Data for this exercise
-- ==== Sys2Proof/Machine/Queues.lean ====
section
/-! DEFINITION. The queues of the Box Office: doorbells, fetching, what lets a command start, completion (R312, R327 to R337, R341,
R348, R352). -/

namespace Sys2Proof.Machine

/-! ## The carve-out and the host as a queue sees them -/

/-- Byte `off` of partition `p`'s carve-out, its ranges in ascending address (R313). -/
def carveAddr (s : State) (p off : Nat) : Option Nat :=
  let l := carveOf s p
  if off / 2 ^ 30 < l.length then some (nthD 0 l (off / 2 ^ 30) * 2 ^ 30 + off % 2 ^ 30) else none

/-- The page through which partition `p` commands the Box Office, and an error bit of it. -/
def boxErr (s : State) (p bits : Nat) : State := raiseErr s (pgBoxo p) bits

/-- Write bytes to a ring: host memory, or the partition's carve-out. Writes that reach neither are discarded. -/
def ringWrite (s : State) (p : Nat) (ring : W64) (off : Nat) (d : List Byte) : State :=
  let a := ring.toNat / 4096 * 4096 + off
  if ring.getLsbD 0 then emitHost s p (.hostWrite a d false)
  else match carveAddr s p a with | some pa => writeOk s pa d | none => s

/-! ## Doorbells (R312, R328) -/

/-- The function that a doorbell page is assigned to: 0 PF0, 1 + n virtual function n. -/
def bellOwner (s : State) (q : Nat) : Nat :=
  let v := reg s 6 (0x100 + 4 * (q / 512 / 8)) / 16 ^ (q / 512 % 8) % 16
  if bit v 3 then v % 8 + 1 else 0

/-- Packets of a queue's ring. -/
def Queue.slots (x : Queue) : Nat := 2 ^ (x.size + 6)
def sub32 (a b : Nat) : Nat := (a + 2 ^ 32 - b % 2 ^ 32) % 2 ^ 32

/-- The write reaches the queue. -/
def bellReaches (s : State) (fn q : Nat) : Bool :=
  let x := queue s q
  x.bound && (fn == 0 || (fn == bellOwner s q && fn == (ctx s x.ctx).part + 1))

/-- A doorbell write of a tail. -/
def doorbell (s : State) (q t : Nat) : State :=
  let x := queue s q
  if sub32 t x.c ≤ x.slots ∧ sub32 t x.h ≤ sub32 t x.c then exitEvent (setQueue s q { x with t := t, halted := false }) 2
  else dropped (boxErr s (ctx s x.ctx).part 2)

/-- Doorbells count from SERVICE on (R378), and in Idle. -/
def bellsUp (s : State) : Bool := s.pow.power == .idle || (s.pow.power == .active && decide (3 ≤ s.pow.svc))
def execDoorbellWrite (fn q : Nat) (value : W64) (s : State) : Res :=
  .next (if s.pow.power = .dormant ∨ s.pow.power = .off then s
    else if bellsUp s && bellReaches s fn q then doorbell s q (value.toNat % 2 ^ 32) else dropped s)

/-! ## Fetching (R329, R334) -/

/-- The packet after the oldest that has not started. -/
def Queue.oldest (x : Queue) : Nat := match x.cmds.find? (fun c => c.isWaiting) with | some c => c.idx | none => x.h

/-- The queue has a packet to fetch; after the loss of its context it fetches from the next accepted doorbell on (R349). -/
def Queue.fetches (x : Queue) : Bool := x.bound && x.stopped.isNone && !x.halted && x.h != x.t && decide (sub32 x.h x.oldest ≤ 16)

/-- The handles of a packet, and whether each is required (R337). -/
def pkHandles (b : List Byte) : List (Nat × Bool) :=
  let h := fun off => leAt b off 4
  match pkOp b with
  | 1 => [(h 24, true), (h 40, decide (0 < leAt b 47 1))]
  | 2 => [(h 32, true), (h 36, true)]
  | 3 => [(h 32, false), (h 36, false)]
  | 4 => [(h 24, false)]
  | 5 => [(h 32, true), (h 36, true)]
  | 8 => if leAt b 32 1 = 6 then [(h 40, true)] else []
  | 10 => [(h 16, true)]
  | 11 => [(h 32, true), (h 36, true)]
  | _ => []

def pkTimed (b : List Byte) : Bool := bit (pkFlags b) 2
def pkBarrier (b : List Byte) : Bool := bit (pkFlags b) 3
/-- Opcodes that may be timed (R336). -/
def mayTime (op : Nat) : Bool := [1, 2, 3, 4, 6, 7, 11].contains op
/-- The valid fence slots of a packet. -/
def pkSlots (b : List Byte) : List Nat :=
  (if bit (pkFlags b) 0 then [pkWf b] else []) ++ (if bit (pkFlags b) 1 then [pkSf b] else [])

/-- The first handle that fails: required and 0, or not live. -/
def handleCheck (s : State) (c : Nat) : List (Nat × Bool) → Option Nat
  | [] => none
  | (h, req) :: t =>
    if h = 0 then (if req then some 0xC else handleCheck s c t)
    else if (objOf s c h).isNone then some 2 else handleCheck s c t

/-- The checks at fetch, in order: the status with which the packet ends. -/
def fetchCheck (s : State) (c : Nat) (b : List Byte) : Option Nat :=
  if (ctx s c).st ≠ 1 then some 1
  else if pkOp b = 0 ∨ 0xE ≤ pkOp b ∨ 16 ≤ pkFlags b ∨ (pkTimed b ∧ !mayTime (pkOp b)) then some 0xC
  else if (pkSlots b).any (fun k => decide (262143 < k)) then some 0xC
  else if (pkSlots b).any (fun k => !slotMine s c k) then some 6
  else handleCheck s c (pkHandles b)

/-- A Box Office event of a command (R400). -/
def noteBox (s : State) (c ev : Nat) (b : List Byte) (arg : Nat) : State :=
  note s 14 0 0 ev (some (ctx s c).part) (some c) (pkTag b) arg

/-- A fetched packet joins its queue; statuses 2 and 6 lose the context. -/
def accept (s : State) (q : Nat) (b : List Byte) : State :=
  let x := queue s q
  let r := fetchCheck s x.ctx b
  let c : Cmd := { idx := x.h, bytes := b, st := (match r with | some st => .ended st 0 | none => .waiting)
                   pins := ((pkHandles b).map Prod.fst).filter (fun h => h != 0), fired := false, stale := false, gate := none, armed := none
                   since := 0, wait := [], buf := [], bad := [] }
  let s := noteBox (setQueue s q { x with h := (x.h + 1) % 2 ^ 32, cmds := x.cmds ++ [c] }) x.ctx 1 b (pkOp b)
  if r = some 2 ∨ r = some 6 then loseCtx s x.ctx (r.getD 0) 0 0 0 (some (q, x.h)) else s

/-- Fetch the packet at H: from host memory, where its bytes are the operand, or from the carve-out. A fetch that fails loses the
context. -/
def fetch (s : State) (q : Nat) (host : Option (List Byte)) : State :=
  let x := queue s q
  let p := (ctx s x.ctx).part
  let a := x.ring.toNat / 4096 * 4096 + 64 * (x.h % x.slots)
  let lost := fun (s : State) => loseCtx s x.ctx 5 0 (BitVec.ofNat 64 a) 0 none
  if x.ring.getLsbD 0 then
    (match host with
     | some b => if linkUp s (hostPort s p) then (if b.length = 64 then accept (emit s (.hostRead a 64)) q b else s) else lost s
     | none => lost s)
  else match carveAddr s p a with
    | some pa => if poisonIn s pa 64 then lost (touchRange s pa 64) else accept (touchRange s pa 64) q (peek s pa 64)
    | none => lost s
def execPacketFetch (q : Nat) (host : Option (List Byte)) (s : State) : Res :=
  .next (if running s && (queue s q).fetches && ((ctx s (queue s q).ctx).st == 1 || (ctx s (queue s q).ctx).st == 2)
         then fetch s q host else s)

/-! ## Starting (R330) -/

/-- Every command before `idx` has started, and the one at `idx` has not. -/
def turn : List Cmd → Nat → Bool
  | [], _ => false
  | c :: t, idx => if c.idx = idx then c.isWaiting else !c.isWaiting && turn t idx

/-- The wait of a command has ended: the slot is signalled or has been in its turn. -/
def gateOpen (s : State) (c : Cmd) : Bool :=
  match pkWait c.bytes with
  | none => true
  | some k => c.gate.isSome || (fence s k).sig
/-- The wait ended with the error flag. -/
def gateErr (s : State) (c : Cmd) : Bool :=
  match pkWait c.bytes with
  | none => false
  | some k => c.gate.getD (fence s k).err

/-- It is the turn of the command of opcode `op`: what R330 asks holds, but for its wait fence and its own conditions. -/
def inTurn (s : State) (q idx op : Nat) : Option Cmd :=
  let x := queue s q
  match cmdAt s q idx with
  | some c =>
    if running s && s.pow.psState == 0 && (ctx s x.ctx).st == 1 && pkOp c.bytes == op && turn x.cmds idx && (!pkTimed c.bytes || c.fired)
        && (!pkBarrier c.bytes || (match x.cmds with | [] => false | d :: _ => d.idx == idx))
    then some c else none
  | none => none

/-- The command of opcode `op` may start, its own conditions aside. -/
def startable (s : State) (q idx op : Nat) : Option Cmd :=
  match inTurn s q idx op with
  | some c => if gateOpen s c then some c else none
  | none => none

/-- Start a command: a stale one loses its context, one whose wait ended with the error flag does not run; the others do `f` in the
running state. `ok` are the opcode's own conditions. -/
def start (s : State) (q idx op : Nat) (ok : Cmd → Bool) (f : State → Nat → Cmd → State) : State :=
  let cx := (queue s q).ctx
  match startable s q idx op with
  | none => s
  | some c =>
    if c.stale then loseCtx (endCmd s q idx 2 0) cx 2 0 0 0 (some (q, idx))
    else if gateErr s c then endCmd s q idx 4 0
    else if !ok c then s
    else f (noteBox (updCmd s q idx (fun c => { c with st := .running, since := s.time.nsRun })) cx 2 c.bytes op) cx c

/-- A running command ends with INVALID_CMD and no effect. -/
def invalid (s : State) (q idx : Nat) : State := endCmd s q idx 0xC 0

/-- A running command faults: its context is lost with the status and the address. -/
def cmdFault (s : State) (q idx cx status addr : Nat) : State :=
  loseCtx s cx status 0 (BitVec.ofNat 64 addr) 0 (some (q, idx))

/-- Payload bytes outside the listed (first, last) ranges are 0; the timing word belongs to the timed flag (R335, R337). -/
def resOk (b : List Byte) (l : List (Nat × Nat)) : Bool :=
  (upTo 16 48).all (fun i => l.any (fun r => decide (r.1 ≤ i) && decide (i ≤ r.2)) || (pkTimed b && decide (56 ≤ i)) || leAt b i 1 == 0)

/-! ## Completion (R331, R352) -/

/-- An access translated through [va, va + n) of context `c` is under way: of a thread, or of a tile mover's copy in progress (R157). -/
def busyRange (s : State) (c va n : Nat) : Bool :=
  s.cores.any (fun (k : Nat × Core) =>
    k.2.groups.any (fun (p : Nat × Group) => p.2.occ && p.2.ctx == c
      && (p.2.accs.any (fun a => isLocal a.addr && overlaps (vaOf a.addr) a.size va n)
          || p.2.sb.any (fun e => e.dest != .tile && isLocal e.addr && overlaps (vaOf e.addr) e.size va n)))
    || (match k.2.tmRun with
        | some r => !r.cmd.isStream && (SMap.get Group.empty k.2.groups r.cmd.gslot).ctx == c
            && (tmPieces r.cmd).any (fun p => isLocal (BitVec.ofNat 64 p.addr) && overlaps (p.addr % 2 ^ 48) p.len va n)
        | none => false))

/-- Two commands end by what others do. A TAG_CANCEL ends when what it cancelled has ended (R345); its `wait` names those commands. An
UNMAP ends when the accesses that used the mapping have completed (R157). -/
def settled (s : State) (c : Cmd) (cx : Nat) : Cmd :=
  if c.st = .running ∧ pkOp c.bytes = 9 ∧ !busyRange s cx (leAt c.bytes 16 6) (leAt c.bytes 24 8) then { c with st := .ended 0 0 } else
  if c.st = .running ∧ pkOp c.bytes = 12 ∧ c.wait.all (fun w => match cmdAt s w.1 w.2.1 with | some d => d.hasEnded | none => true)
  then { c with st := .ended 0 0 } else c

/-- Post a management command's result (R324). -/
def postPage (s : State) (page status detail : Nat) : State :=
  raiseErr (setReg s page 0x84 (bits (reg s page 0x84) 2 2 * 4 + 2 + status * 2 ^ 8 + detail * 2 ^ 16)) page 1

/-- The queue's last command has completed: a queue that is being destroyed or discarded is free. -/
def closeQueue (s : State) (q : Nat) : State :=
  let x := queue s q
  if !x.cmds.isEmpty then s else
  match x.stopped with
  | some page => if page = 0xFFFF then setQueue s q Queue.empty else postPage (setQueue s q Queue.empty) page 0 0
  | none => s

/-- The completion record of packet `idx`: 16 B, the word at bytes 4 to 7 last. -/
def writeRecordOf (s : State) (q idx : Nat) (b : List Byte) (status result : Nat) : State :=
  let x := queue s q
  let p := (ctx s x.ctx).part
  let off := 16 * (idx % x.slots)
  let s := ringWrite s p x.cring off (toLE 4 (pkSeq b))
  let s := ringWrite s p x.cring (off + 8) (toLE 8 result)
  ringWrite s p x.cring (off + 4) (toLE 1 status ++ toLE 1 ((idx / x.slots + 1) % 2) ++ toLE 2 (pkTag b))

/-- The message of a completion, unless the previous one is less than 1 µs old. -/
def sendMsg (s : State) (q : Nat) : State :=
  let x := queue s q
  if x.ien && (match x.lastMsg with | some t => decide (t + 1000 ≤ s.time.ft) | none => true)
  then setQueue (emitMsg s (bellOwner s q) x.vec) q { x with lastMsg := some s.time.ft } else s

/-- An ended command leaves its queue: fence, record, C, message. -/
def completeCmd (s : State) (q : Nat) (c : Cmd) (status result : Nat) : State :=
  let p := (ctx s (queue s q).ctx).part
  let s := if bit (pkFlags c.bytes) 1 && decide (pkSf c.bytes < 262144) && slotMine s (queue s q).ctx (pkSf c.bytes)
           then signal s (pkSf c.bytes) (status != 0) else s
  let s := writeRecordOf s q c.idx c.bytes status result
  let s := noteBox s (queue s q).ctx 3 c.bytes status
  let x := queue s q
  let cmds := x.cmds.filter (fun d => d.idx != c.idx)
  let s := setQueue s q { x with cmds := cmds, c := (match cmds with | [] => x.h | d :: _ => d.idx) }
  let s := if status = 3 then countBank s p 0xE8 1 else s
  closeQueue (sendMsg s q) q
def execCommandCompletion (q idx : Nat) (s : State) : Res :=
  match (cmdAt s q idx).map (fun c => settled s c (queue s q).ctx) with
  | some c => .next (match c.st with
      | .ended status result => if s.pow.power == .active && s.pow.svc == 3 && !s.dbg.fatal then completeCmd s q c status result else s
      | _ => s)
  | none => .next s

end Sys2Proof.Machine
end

Task goal
In the material above, transcribe exactly the lines beginning at the one with "none => false))" and ending at the one with "let s := ringWrite s p x.cring (off", both included.

Completed task
        | none => false))

/-- Two commands end by what others do. A TAG_CANCEL ends when what it cancelled has ended (R345); its `wait` names those commands. An
UNMAP ends when the accesses that used the mapping have completed (R157). -/
def settled (s : State) (c : Cmd) (cx : Nat) : Cmd :=
  if c.st = .running ∧ pkOp c.bytes = 9 ∧ !busyRange s cx (leAt c.bytes 16 6) (leAt c.bytes 24 8) then { c with st := .ended 0 0 } else
  if c.st = .running ∧ pkOp c.bytes = 12 ∧ c.wait.all (fun w => match cmdAt s w.1 w.2.1 with | some d => d.hasEnded | none => true)
  then { c with st := .ended 0 0 } else c

/-- Post a management command's result (R324). -/
def postPage (s : State) (page status detail : Nat) : State :=
  raiseErr (setReg s page 0x84 (bits (reg s page 0x84) 2 2 * 4 + 2 + status * 2 ^ 8 + detail * 2 ^ 16)) page 1

/-- The queue's last command has completed: a queue that is being destroyed or discarded is free. -/
def closeQueue (s : State) (q : Nat) : State :=
  let x := queue s q
  if !x.cmds.isEmpty then s else
  match x.stopped with
  | some page => if page = 0xFFFF then setQueue s q Queue.empty else postPage (setQueue s q Queue.empty) page 0 0
  | none => s

/-- The completion record of packet `idx`: 16 B, the word at bytes 4 to 7 last. -/
def writeRecordOf (s : State) (q idx : Nat) (b : List Byte) (status result : Nat) : State :=
  let x := queue s q
  let p := (ctx s x.ctx).part
  let off := 16 * (idx % x.slots)
  let s := ringWrite s p x.cring off (toLE 4 (pkSeq b))
  let s := ringWrite s p x.cring (off + 8) (toLE 8 result)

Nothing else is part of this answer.